With the first line as the start and the line containing "wordTotal ((h.set 10 (c.extractLsb'" as the end, write out every line of the records exactly.

•••

/-! ### The verification guarantee (R83) -/

/-- Filling a zero checksum field adds the value written to the total. -/
theorem wordTotal_fill_checksum {h : List Byte} (len : 12 ≤ h.length) (zero10 : h.getD 10 0 = 0)
    (zero11 : h.getD 11 0 = 0) (c : Half) :
    wordTotal ((h.set 10 (c.extractLsb' 8 8)).set 11 (c.extractLsb' 0 8)) = wordTotal h + c.toNat := by
  have high := wordTotal_set h 10 (c.extractLsb' 8 8) (by omega)
  have low := wordTotal_set (h.set 10 (c.extractLsb' 8 8)) 11 (c.extractLsb' 0 8) (by rw [List.length_set]; omega)
  have zero11' : (h.set 10 (c.extractLsb' 8 8)).getD 11 0 = 0 := by
    simpa [List.getD_eq_getElem?_getD] using zero11
  have put : (c.extractLsb' 8 8).toNat * 256 + (c.extractLsb' 0 8).toNat = c.toNat := byte16_pair c
  have zero : (0 : Byte).toNat = 0 := rfl
  rw [zero10, zero, if_pos (by decide)] at high
  rw [zero11', zero, if_neg (by decide)] at low
  omega

/-- A sum and its checksum add up to a multiple of `0xFFFF`. -/
theorem wordTotal_add_csum16 (p : Config.Params) {b : List Byte} (len : b.length ≤ 65535) :
    0 < wordTotal b + (csum16 p.accW b).toNat ∧ (wordTotal b + (csum16 p.accW b).toNat) % 65535 = 0 := by
  have lt := onesResidue_lt (wordTotal b)
  have zero := onesResidue_eq_zero_iff (n := wordTotal b)
  have residue := onesResidue_mod (wordTotal b)
  rw [csum16_toNat, sum16_toNat_eq_onesResidue p (wordTotal_lt b len)]
  omega

/-- Settles O22: the total with the field filled is positive and a multiple of `0xFFFF`. -/
theorem correctChecksumVerifies : Obligations.CorrectChecksumVerifies := by
  intro p h len _ len12 zero10 zero11
  obtain ⟨pos, multiple⟩ := wordTotal_add_csum16 p len
  rw [← wordTotal_fill_checksum len12 zero10 zero11] at pos multiple
  have ones := sum16_eq_ones p (by simpa using len) pos multiple
  exact ⟨ones, csum16_of_sum16_eq_ones ones⟩

/-! ### The command CSUM (R82) -/

theorem csum16_of_forall_zero (p : Config.Params) {b : List Byte} (len : b.length ≤ 65535) (zero : ∀ x ∈ b, x = 0) :
    csum16 p.accW b = 0xFFFF :=
  csum16_of_sum16_eq_zero (BitVec.eq_of_toNat_eq ((sum16_eq_zero_iff p len).2 zero))

theorem wordTotal_of_forall_ones {b : List Byte} (even : b.length % 2 = 0) (ones : ∀ x ∈ b, x = 0xFF) :
    wordTotal b = 65535 * (b.length / 2) := by
  induction b using List.twoStepInduction with
  | nil => rfl
  | singleton x => simp at even
  | cons_cons x y r ih _ =>
    obtain ⟨rfl, rfl, rest⟩ : x = 0xFF ∧ y = 0xFF ∧ ∀ z ∈ r, z = 0xFF := by simpa using ones
    simp only [List.length_cons] at even ⊢
    rw [wordTotal_cons_cons, ih (by omega) rest]
    show 255 * 256 + 255 + 65535 * (r.length / 2) = 65535 * ((r.length + 1 + 1) / 2)
    omega

theorem csum16_of_forall_ones (p : Config.Params) {b : List Byte} (len : b.length ≤ 65535) (pos : 0 < b.length)
    (even : b.length % 2 = 0) (ones : ∀ x ∈ b, x = 0xFF) : csum16 p.accW b = 0 := by
  have total := wordTotal_of_forall_ones even ones
  exact csum16_of_sum16_eq_ones (sum16_eq_ones p len (by omega) (by omega))

theorem Buffer.forall_mem_bytes {b : Buffer} {n : Nat} {v : Byte} (h : ∀ a, a < n → b.read a = v) :
    ∀ x ∈ b.bytes 0 n, x = v := by
  simpa [Buffer.bytes] using h

/-- CSUM of no byte does not look at IN. -/
theorem execCsum_of_len_zero {o : Operands} {s t : State} (len : o.len.toNat = 0) (h : exec (.csum o) s = .next t)
    (bi : Buffer) : exec (.csum o) { s with inBuf := bi } = .next { t with inBuf := bi } := by
  obtain ⟨-, rfl⟩ := execCsum_next.1 h
  refine execCsum_next.2 ⟨by omega, ?_⟩
  rw [len]
  rfl

/-- R82's example. -/
theorem csum16_example (p : Config.Params) :
    csum16 p.accW [0x00, 0x01, 0xF2, 0x03, 0xF4, 0xF5, 0xF6, 0xF7] = 0x220D := by
  rw [csum16, sum16_eq_ofNat p (by decide)]; simp [wordTotal_cons_cons, onesResidue]

/-- Settles O23: what `execCsum_next` says of the command, and the corner cases as facts about the checksum of its
span. -/
theorem csumDeliversTheChecksum : Obligations.CsumDeliversTheChecksum := by
  intro s o
  refine ⟨pack_op 1 o, csum16_example s.params, fun short => needIn_of_lt (s := accept _ s) _ short, fun input => ?_⟩
  have run := execCsum_next.2 ⟨input, rfl⟩
  have first := exec_firstStep run
  obtain ⟨inBuf, outside, cmd⟩ := first.frame
  have len : (s.inBuf.bytes 0 o.len.toNat).length ≤ 65535 := by
    rw [Buffer.length_bytes]; exact Nat.le_of_lt_succ o.len.isLt
  refine ⟨_, run, completed_deliverValue _ _ _, rfl, cmd, inBuf, first.sameBytes_outBuf nofun,
    first.sameBytes_fb nofun, outside, ?ignored, ?empty, ?odd, ?zero, ?ones⟩
  case ignored => exact fun o' eq => ⟨_, execCsum_of_len_eq eq run, rfl⟩
  case empty =>
    exact fun none => ⟨csum16_of_forall_zero s.params len (Buffer.forall_mem_bytes fun a lt => by omega),
      execCsum_of_len_zero none run⟩
  case odd => exact fun odd => (congrArg (~~~ ·) (sum16_append_zero s.params len (by simpa using odd))).symm
  case zero => exact fun zero => csum16_of_forall_zero s.params len (Buffer.forall_mem_bytes zero)
  case ones =>
    exact fun pos even ones => csum16_of_forall_ones s.params len (by simpa using pos) (by simpa using even)
      (Buffer.forall_mem_bytes ones)

end Sys2Proof.Machine
end

section
/-! PROOFS. The Header Codec, build side (`41_header_build.md`): a header is the fields it was built from, and PARSE
gives them back; then BUILD, ASSEMBLE, and the invariants of every built header. -/

namespace Sys2Proof.Machine

/-! ### Decoding undoes encoding, field by field (R50 to R53) -/

theorem byte16_append (v : Half) : byte16 v 0 ++ byte16 v 1 = v :=
  (extract_append_extract v 0 8 8).trans (extract_all v)

theorem byte32_append (v : Word) : byte32 v 0 ++ byte32 v 1 ++ byte32 v 2 ++ byte32 v 3 = v := by
  apply BitVec.eq_of_toNat_eq
  rw [toNat_append_eq, toNat_append_eq, toNat_append_eq, ← byte32_quad v]
  omega

theorem flagsWord_rf (df mf : BitVec 1) (fragOff : BitVec 13) : (flagsWord df mf fragOff).extractLsb' 15 1 = 0 := by
  rw [flagsWord, extract_append_left _ _ _ _ (by decide), extract_append_left _ _ _ _ (by decide),
    extract_append_left _ _ _ _ (by decide)]
  exact extract_all _

theorem flagsWord_df (df mf : BitVec 1) (fragOff : BitVec 13) : (flagsWord df mf fragOff).extractLsb' 14 1 = df := by
  rw [flagsWord, extract_append_left _ _ _ _ (by decide), extract_append_left _ _ _ _ (by decide),
    extract_append_right _ _ _ _ (by decide)]
  exact extract_all _

theorem flagsWord_mf (df mf : BitVec 1) (fragOff : BitVec 13) : (flagsWord df mf fragOff).extractLsb' 13 1 = mf := by
  rw [flagsWord, extract_append_left _ _ _ _ (by decide), extract_append_right _ _ _ _ (by decide)]
  exact extract_all _

theorem flagsWord_fragOff (df mf : BitVec 1) (fragOff : BitVec 13) :
    (flagsWord df mf fragOff).extractLsb' 0 13 = fragOff := by
  rw [flagsWord, extract_append_right _ _ _ _ (by decide)]
  exact extract_all _

section
variable (w : Nat) (csum : Half) (tos : Byte) (totalLen id : Half) (df mf : BitVec 1) (fragOff : BitVec 13)
  (ttl proto : Byte) (src dst : Word)

theorem byte0_headerWith :
    (headerWith csum tos totalLen id df mf fragOff ttl proto src dst).toList.getD 0 0 = 0x45 := rfl

theorem totalLenOf_headerWith :
    totalLenOf (headerWith csum tos totalLen id df mf fragOff ttl proto src dst).toList = totalLen :=
  byte16_append totalLen

theorem checksumOf_headerWith :
    checksumOf (headerWith csum tos totalLen id df mf fragOff ttl proto src dst).toList = csum :=
  byte16_append csum

theorem be16_headerWith_id : be16 (headerWith csum tos totalLen id df mf fragOff ttl proto src dst).toList 4 = id :=
  byte16_append id

theorem be16_headerWith_flags :
    be16 (headerWith csum tos totalLen id df mf fragOff ttl proto src dst).toList 6 = flagsWord df mf fragOff :=
  byte16_append (flagsWord df mf fragOff)

theorem be32_headerWith_src : be32 (headerWith csum tos totalLen id df mf fragOff ttl proto src dst).toList 12 = src :=
  byte32_append src

theorem be32_headerWith_dst : be32 (headerWith csum tos totalLen id df mf fragOff ttl proto src dst).toList 16 = dst :=
  byte32_append dst

/-- The view of an encoded header is the fields it was encoded from. -/
theorem withView_headerWith (r : Res) :
    withView (headerWith csum tos totalLen id df mf fragOff ttl proto src dst).toList r =
      { r with
        vVersion := 4, vIhl := 5, vTos := tos, vTotalLen := totalLen, vId := id, vRf := 0, vDf := df, vMf := mf
        vFragOff := fragOff, vTtl := ttl, vProto := proto, vCsum := csum, vSrc := src, vDst := dst } := by
  have version : versionOf 0x45 = 4 := by decide
  have ihl : ihlOf 0x45 = 5 := by decide
  rw [withView, byte0_headerWith, version, ihl, totalLenOf_headerWith, checksumOf_headerWith,
    be16_headerWith_id, be16_headerWith_flags, be32_headerWith_src, be32_headerWith_dst, flagsWord_rf, flagsWord_df,
    flagsWord_mf, flagsWord_fragOff]
  rfl

/-- PARSE's recomputation finds the checksum the encoder filled in (R115). -/
theorem csumOkFlag_encodeHeader :
    csumOkFlag w (encodeHeader w tos totalLen id df mf fragOff ttl proto src dst).toList = 1 := by
  rw [csumOkFlag, encodeHeader, zeroChecksum_headerWith, checksumOf_headerWith, beq_self_eq_true]
  rfl

end

/-! ### The fields of a built header -/

/-- No header is built with ttl 0 (R91, R94 item 6). -/
theorem ttlEff_ne_zero (ttl : Byte) : ttlEff ttl ≠ 0 := by
  unfold ttlEff
  split
  · decide
  · assumption

section
variable {w : Nat} {h : List Byte} {tos : Byte} {totalLen : Nat} {id : Half} {df mf : Bool} {fragOff : Nat}
  {ttl proto : Byte} {src dst : Word}

/-- A header whose checksum field is right sums to `0xFFFF` (R83, R94 item 2). -/
theorem HeaderFields.sum16_eq_ones {p : Config.Params}
    (f : HeaderFields p.accW h tos totalLen id df mf fragOff ttl proto src dst) : sum16 p.accW h = 0xFFFF := by
  have len := f.length
  have high := wordTotal_set h 10 0 (by omega)
  have low := wordTotal_set (h.set 10 0) 11 0 (by rw [List.length_set]; omega)
  have keeps : (h.set 10 0).getD 11 0 = h.getD 11 0 := by simp [List.getD_eq_getElem?_getD]
  have zeroed : ((h.set 10 0).set 11 0).length ≤ 65535 := by rw [List.length_set, List.length_set]; omega
  obtain ⟨pos, multiple⟩ := wordTotal_add_csum16 p zeroed
  have zero : (0 : Byte).toNat = 0 := rfl
  rw [zero, if_pos (by decide)] at high
  rw [zero, keeps, if_neg (by decide)] at low
  have total : wordTotal h = wordTotal ((h.set 10 0).set 11 0) + (csum16 p.accW ((h.set 10 0).set 11 0)).toNat := by
    have checksum := f.checksum
    omega
  rw [← total] at pos multiple
  exact Machine.sum16_eq_ones p (by omega) pos multiple

/-- R112 for a buffer that begins with a header of version 4 and IHL 5: only the total-length is left to judge. -/
theorem HeaderFields.structurallyValid_iff {b : Buffer} {L : Nat}
    (f : HeaderFields w (b.bytes 0 20) tos totalLen id df mf fragOff ttl proto src dst) :
    StructurallyValid b L ↔ 20 ≤ totalLen ∧ totalLen ≤ L := by
  have byte0 : b.read 0 = 0x45 := f.byte0
  have total : (b.read 2).toNat * 256 + (b.read 3).toNat = totalLen := f.totalLen
  have toNat : (0x45 : Byte).toNat = 69 := rfl
  rw [StructurallyValid, byte0, total, toNat]
  omega

/-- What R94 says of any header with an effective ttl, once its fields are known. -/
theorem HeaderFields.sum_and_ttl {p : Config.Params}
    (f : HeaderFields p.accW h tos totalLen id df mf fragOff (ttlEff ttl) proto src dst) :
    sum16 p.accW h = 0xFFFF ∧ h.getD 8 0 ≠ 0 :=
  ⟨f.sum16_eq_ones, f.ttl ▸ ttlEff_ne_zero ttl⟩

end

theorem unfragmentedHeader_fields (p : Config.Params) (o : Operands) (totalLen : Half) :
    HeaderFields p.accW (unfragmentedHeader p o totalLen).toList p.tosBuild totalLen.toNat o.id
      (decide (o.df = 1)) false 0 (ttlEff o.ttl) o.proto o.src o.dst :=
  encodeHeader_fields p.accW p.tosBuild totalLen o.id o.df 0 0 (ttlEff o.ttl) o.proto o.src o.dst

theorem Buffer.bytes_eq_of_read {b : Buffer} {h : List Byte} {n : Nat} (len : h.length = n)
    (read : ∀ i, i < n → b.read i = h.getD i 0) : b.bytes 0 n = h := by
  subst len
  apply List.ext_getElem (by simp)
  intro i _ hi
  simp [read i hi, List.getD_eq_getElem?_getD, hi]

•••

■ Your solution
/-! ### The verification guarantee (R83) -/

/-- Filling a zero checksum field adds the value written to the total. -/
theorem wordTotal_fill_checksum {h : List Byte} (len : 12 ≤ h.length) (zero10 : h.getD 10 0 = 0)
    (zero11 : h.getD 11 0 = 0) (c : Half) :
    wordTotal ((h.set 10 (c.extractLsb' 8 8)).set 11 (c.extractLsb' 0 8)) = wordTotal h + c.toNat := by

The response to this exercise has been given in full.